Multiple concurrent upserts: Is YugabyteDB suitable for my use case?

We use YugabyteDB (YSQL) as a sink for a high-throughput event stream. Each event describes exactly one entity.
YugabyteDB stores one summary row per entity and we continuously merge incoming events into it. The same entity can get many events in a short burst, and those events are processed concurrently by multiple workers, so we very often have several concurrent upserts hitting the same row.

Simplified schema:

CREATE TABLE device_state (
    device_id     TEXT PRIMARY KEY,
    first_seen_at TIMESTAMPTZ      NOT NULL,
    last_seen_at  TIMESTAMPTZ      NOT NULL,
    max_temp      DOUBLE PRECISION NOT NULL,
    updated_at    TIMESTAMPTZ      NOT NULL
);

Each incoming reading is an upsert: Insert if new, otherwise merge based on some logic.

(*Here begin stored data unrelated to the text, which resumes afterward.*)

/-- A data read looks only at memory, and there only at its own cell. -/
theorem State.loadByte_congr {s t : State} {a : Int} (h : memRead t.mem a = memRead s.mem a) :
    t.loadByte a = s.loadByte a := by
  rw [State.loadByte, State.loadByte, h]

/-- A data write inside memory succeeds (R51). -/
theorem State.storeByte_of_valid (s : State) {a : Int} (h : validAddr a) (v : Byte) :
    s.storeByte a v = .ok { s with mem := Memory.update s.mem a.toNat v } := by
  rw [State.storeByte, memWrite, if_pos h]

/-- A data write outside memory raises AddressFault (R51). -/
theorem State.storeByte_of_invalid (s : State) {a : Int} (h : ¬ validAddr a) (v : Byte) :
    s.storeByte a v = .error ⟨.addressFault, a⟩ := by
  rw [State.storeByte, memWrite, if_neg h]

/-- A data write that succeeds is a memory write, and changes nothing else (R51). -/
theorem State.storeByte_ok {s t : State} {a : Int} {v : Byte} (h : s.storeByte a v = .ok t) :
    ∃ m, memWrite s.mem a v = some m ∧ t = { s with mem := m } := by
  unfold State.storeByte at h
  split at h
  next m hm => exact ⟨m, hm, (Except.ok.inj h).symm⟩
  next => cases h

/-- Settles O55: an address is 0 to 255, where both accessors answer, or it is not, where both fail. -/
theorem accessorsFailOutsideMemory : Obligations.AccessorsFailOutsideMemory := by
  intro s addr v
  constructor
  · intro hin
    have ha : validAddr addr := (validAddr_iff addr).2 hin
    exact ⟨⟨_, State.loadByte_of_some (memRead_of_valid s.mem addr ha)⟩, _, s.storeByte_of_valid ha v⟩
  · intro hout
    have ha : ¬ validAddr addr := by rw [validAddr_iff]; omega
    exact ⟨State.loadByte_of_none (memRead_of_invalid s.mem addr ha), s.storeByte_of_invalid ha v⟩

/-- Settles O56: the write is one of memory alone, and reads after it are those of the law of read after write. -/
theorem readReturnsTheLastWrite : Obligations.ReadReturnsTheLastWrite := by
  intro s t addr v hm h
  obtain ⟨m, hw, rfl⟩ := State.storeByte_ok h
  have hread (b : Int) : memRead m b = if b = addr then some v else memRead s.mem b :=
    memRead_memWrite s.mem m hm addr b v hw
  refine ⟨memWrite_wf s.mem m hm addr v hw, State.loadByte_of_some ?_, fun a ha => State.loadByte_congr ?_, rfl⟩
  · exact (hread addr).trans (if_pos rfl)
  · exact (hread a).trans (if_neg ha)

/-! ## Fetch from memory that was just written -/

/-- Where the three fetch reads answer bytes, these are dispatched and decoded (R111, R112). -/
theorem State.fetchDecode_of_reads {s : State} {ir opA opB : Byte} (hir : memRead s.mem s.pc.toNat = some ir)
    (hA : memRead s.mem (s.pc.toNat + 1) = some opA) (hB : memRead s.mem (s.pc.toNat + 2) = some opB) :
    s.fetchDecode = decodeStage s.params ir opA opB := by
  simp only [State.fetchDecode, hir, hA, hB]

/-- After a PUSH the cell at the new SP holds the register, read after the decrement (R170, R57). -/
theorem execPush_memRead {ra : Reg} {s t : State} (hm : Memory.wf s.mem) (hsp : s.sp ≠ 0)
    (h : exec (.push ra) s = .next t) : memRead t.mem (s.sp - 1).toNat = some (t.getReg ra) := by
  cases (execPush_pos ra s hsp).symm.trans h
  exact (memRead_update_byte s.mem hm (s.sp - 1) _ _).trans (if_pos rfl)

/-- Settles O41: the first fetch read is at the cell that PUSH wrote. -/
theorem pushedByteIsTheNextOpcode : Obligations.PushedByteIsTheNextOpcode := by
  intro ra s t opA opB hm hsp h hpc hA hB
  have hir : memRead t.mem t.pc.toNat = some (t.getReg ra) := hpc ▸ execPush_memRead hm hsp h
  exact State.fetchDecode_of_reads hir hA hB

/-! ## Instructions in another memory -/

/-- Registers are apart from memory (R20). -/
@[simp] theorem State.withMem_getReg (s : State) (m : Memory) (r : Reg) :
    State.getReg { s with mem := m } r = s.getReg r := rfl

/-- The end of an ALU instruction does not look at memory and passes it on, whether the ALU answers or fails. -/
theorem State.complete_aluInto_withMem {s t : State} {o : Option Byte} {f : AluFn} {ra : Reg} {b : Byte} {n : Pc}
    (h : s.complete o (s.aluInto f ra b n) = .next t) (m : Memory) :
    State.complete { s with mem := m } o (State.aluInto { s with mem := m } f ra b n) =
      .next { t with mem := m } := by
  rw [State.aluInto] at h ⊢
  rw [State.withMem_getReg]
  split at h <;> cases h <;> rfl

/-- Memories that read the same at SP have the same byte there. -/
theorem Memory.lookup_eq_of_memRead_eq {m m' : Memory} {k : Byte} (h : memRead m k.toNat = memRead m' k.toNat) :
    Memory.lookup m k.toNat = Memory.lookup m' k.toNat := by
  rw [memRead_byte, memRead_byte] at h
  exact Option.some.inj h

/-- POP does the same in a memory with the same byte at SP (R53, R171). -/
theorem execPop_withMem {ra : Reg} {s t : State} {m : Memory}
    (hm : memRead m s.sp.toNat = memRead s.mem s.sp.toNat) (h : execPop ra s = .next t) :
    execPop ra { s with mem := m } = .next { t with mem := m } := by
  by_cases hs : popBound ≤ s.sp
  · cases (execPop_empty ra s hs).symm.trans h
    exact execPop_empty ra { s with mem := m } hs
  · rw [execPop_full ra s hs, ← Memory.lookup_eq_of_memRead_eq hm] at h
    cases h
    exact execPop_full ra { s with mem := m } hs

/-- RET does the same in a memory with the same byte at SP (R53, R181). -/
theorem execRet_withMem {s t : State} {m : Memory}
    (hm : memRead m s.sp.toNat = memRead s.mem s.sp.toNat) (h : execRet s = .next t) :
    execRet { s with mem := m } = .next { t with mem := m } := by
  by_cases hs : popBound ≤ s.sp
  · cases (execRet_empty s hs).symm.trans h
    exact execRet_empty { s with mem := m } hs
  · rw [execRet_full s hs, ← Memory.lookup_eq_of_memRead_eq hm] at h
    cases h
    exact execRet_full { s with mem := m } hs

/-- An instruction other than PUSH and CALL does the same in any memory and passes it on, POP and RET where the byte at
SP is the same (R34, R53). -/
theorem exec_withMem {i : Instr} {s t : State} {m : Memory} (hpush : ∀ ra, i ≠ .push ra) (hcall : ∀ ra, i ≠ .call ra)
    (hm : (i = .ret ∨ ∃ ra, i = .pop ra) → memRead m s.sp.toNat = memRead s.mem s.sp.toNat)
    (h : exec i s = .next t) : exec i { s with mem := m } = .next { t with mem := m } := by
  cases i with
  | push ra => exact absurd rfl (hpush ra)
  | call ra => exact absurd rfl (hcall ra)
  | pop ra => exact execPop_withMem (hm (.inr ⟨ra, rfl⟩)) h
  | ret => exact execRet_withMem (hm (.inl rfl)) h
  | mod ra rb => exact State.complete_aluInto_withMem h m
  | jeq ra | jne ra =>
    cases h
    simp only [exec, execJeq, execJne]
    split <;> rfl
  | _ => cases h; rfl

/-- PUSH and CALL do the same in any memory: they overflow at SP = 0 and pass the memory on, or they store one and the
same byte at SP - 1 (R53, R170, R180). -/
theorem exec_pushes_withMem {i : Instr} {s t : State} (hi : ∃ ra, i = .push ra ∨ i = .call ra)
    (h : exec i s = .next t) (m : Memory) :
    (s.sp = 0 ∧ exec i { s with mem := m } = .next { t with mem := m }) ∨
      (s.sp ≠ 0 ∧ ∃ v, t.mem = Memory.update s.mem (s.sp - 1).toNat v ∧
        exec i { s with mem := m } = .next { t with mem := Memory.update m (s.sp - 1).toNat v }) := by
  obtain ⟨ra, rfl | rfl⟩ := hi
  · by_cases hs : s.sp = 0
    · cases (execPush_zero ra s hs).symm.trans h
      exact .inl ⟨hs, execPush_zero ra { s with mem := m } hs⟩
    · cases (execPush_pos ra s hs).symm.trans h
      exact .inr ⟨hs, _, rfl, execPush_pos ra { s with mem := m } hs⟩
  · by_cases hs : s.sp = 0
    · cases (execCall_zero ra s hs).symm.trans h
      exact .inl ⟨hs, execCall_zero ra { s with mem := m } hs⟩
    · cases (execCall_pos ra s hs).symm.trans h
      exact .inr ⟨hs, _, rfl, execCall_pos ra { s with mem := m } hs⟩

/-- Settles O49: of the two memories PUSH and CALL leave, both read as the one stored byte at SP - 1. -/
theorem onlyPopAndRetReadData : Obligations.OnlyPopAndRetReadData := by
  refine ⟨fun i s t m => exec_withMem, fun i s t m hi hs hm h => ?_⟩
  obtain ⟨hz, he⟩ | ⟨hnz, v, ht, he⟩ := exec_pushes_withMem hi h m
  · exact ⟨m, he, fun _ => rfl, fun hnz => absurd hz hnz⟩
  · refine ⟨_, he, fun hz => absurd hz hnz, fun _ => ⟨?_, fun a ha => ?_⟩⟩
    · rw [ht, memRead_update_byte m hm, memRead_update_byte s.mem hs, if_pos rfl, if_pos rfl]
    · rw [memRead_update_byte m hm, if_neg ha]

end Sys2Proof.Machine
end

section
/-! PROOFS. The statements about the encoding (30_encoding.md): first the keys of the dispatch table, the row of each
instruction and what a row builds, said once, then the obligations. -/

namespace Sys2Proof

/-! ## The keys of the dispatch table -/

/-- The keys with a fixed number: the thirteen, and the eight optional ones where they are present (R86, R89). -/
def fixedKeys (aluExt : Bool) : List Byte := (baseRows ++ if aluExt then aluExtRows else []).map Prod.fst

/-- The fixed keys by their numbers (R86, R89). -/
theorem mem_fixedKeys (e : Bool) (ir : Byte) : ir ∈ fixedKeys e ↔
    ir ∈ ([0x01, 0x82, 0x47, 0xA0, 0xA2, 0x45, 0x46, 0x50, 0x11, 0xA7, 0x55, 0x56, 0x54] : List Byte) ∨
    (e = true ∧ ir ∈ ([0xA1, 0xA4, 0x69, 0xA8, 0xAA, 0xAB, 0xAC, 0xAD] : List Byte)) := by
  have base : baseRows.map Prod.fst =
    [0x01, 0x82, 0x47, 0xA0, 0xA2, 0x45, 0x46, 0x50, 0x11, 0xA7, 0x55, 0x56, 0x54] := rfl
  have ext : aluExtRows.map Prod.fst = [0xA1, 0xA4, 0x69, 0xA8, 0xAA, 0xAB, 0xAC, 0xAD] := rfl
  rw [fixedKeys, List.map_append, List.mem_append, base]
  cases e
  · simp
  · rw [if_pos rfl, ext]; simp

/-- No two of the fixed opcode numbers are equal. -/
theorem fixedKeys_nodup (e : Bool) : (fixedKeys e).Nodup := by
  cases e <;> decide

theorem dispatchKeys_eq (p : Params) : dispatchKeys p = fixedKeys p.aluExt ++ p.opcAddi.toList := by
  rw [dispatchKeys, dispatchTable, List.map_append, fixedKeys]
  cases p.opcAddi <;> rfl

/-- What R87 asks of `OPC_ADDI`. -/
theorem Params.wf_iff (p : Params) : p.wf = true ↔ ∀ b, p.opcAddi = some b → b ∉ fixedKeys p.aluExt := by
  unfold Params.wf fixedKeys
  cases p.opcAddi <;> simp

/-- The fixed keys are distinct by their numbers, and `OPC_ADDI` by R87 (R88). -/
theorem dispatchKeys_nodup {p : Params} (hp : p.wf = true) : (dispatchKeys p).Nodup := by
  rw [dispatchKeys_eq]
  cases hb : p.opcAddi with
  | none => simpa using fixedKeys_nodup p.aluExt
  | some b =>
    rw [Option.toList_some, ← List.concat_eq_append]
    exact (fixedKeys_nodup p.aluExt).concat (p.wf_iff.1 hp b hb)

/-- In a table with distinct keys every row is found under its key. -/
theorem findRow_of_mem {l : List (Byte × Row)} (hl : (l.map Prod.fst).Nodup) {k : Byte} {r : Row} (h : (k, r) ∈ l) :
    findRow l k = some r := by
  induction l with
  | nil => cases h
  | cons c rest ih =>
    obtain ⟨hc, hrest⟩ := List.nodup_cons.1 hl
    obtain rfl | hr := List.mem_cons.1 h
    · exact if_pos rfl
    · have hne : k ≠ c.1 := fun e => hc (e ▸ List.mem_map_of_mem hr)
      exact (if_neg hne).trans (ih hrest hr)

/-- A selected row fails only on a register index, so the decoder calls an opcode byte illegal exactly where dispatch
misses (R90, R112). -/
theorem decode_illegalOpcode (p : Params) (ir opA opB : Byte) :
    decode p ir opA opB = .error (.illegalOpcode ir) ↔ ir ∉ dispatchKeys p := by
  rw [← dispatch_none, decode]
  cases dispatch p ir with
  | none => simp
  | some row =>
    refine iff_of_false (fun h => ?_) (Option.some_ne_none row)
    obtain ⟨-, e⟩ | ⟨-, -, e⟩ := build_error row opA opB _ h <;> cases e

INSERT INTO device_state (device_id, first_seen_at, last_seen_at, max_temp, updated_at)
VALUES ($1, $2, $3, $4, $5)
ON CONFLICT (device_id) DO UPDATE SET
    first_seen_at = LEAST(device_state.first_seen_at, EXCLUDED.first_seen_at),
    last_seen_at  = GREATEST(device_state.last_seen_at, EXCLUDED.last_seen_at),
    max_temp      = GREATEST(device_state.max_temp, EXCLUDED.max_temp),
    updated_at    = EXCLUDED.updated_at;

(The actual ON CONFLICT logic has a few more fields and is a bit more complicated.)

The problem: Under bursts, many of these run concurrently against the same device_id. We get a high rate of SQLSTATE 40001 (serialization failures), exhaust the internal retry limit (yb_max_query_layer_retries=60) and the upsert ultimately fails.

Setup:

  • YSQL, default isolation level, RF=3, YugabyteDB 2025.2.
  • Generally hundreds of events per second.
    The rate of “problematic events” (that is, a burst of events targeting the same rows) is about 5-10 events per second, continuing at this rate for a few minutes.
  • Every worker can receive any device_id (that is, there’s no partitioning). I haven’t tried batching them in the application logic before the upsert because that feels more like a band-aid.
    We’d prefer a database-level solution and are treating app-side per-key routing/coalescing as a fallback, partly out of concern about hot-key skew and future scaling.

Things I tried include:

  • Both READ COMMITTED and REPEATABLE READ isolation levels.
  • Advisory locks (this turned out to be the slowest of my experiments).
  • Calling UPDATE instead of INSERT... ON CONFLICT when I know for sure that the row for a specific entity already exists.

Questions:

  1. Is a high-contention, single-row upsert workload like this a reasonable fit for YugabyteDB, or are we working against the design?
  2. What’s the recommended way to avoid the upsert failures here?
  3. Is there any server-side configuration that meaningfully helps with hot-key write contention?

Thank you very much.

Hi @ygc

Can you partition this way by the unique row that you end up upserting in PostgreSQL and then try batching in the app?

I think this will help because you will lessen the db work if you do per-key + batch at the same time.

It is not a good fit for the replication semantics that we apply (synchronous replication). It gets worse with multi region for example because of the added latency.

Don’t do as many concurrent writes to the same keys. Either batch them in the app or your queue layer or change the model so you don’t have to do upserts (like incremental aggregations over time

Please explain in full?

Things that can help:

  1. Enable read committed and confirm you’re using it Read Committed isolation level | YugabyteDB Docs
  2. Enable wait queues Concurrency control | YugabyteDB Docs
  3. Keep the transaction in AUTOCOMMIT mode and don’t do RETURNING
  4. Get the exact error message it’s sending on the 40001 error code?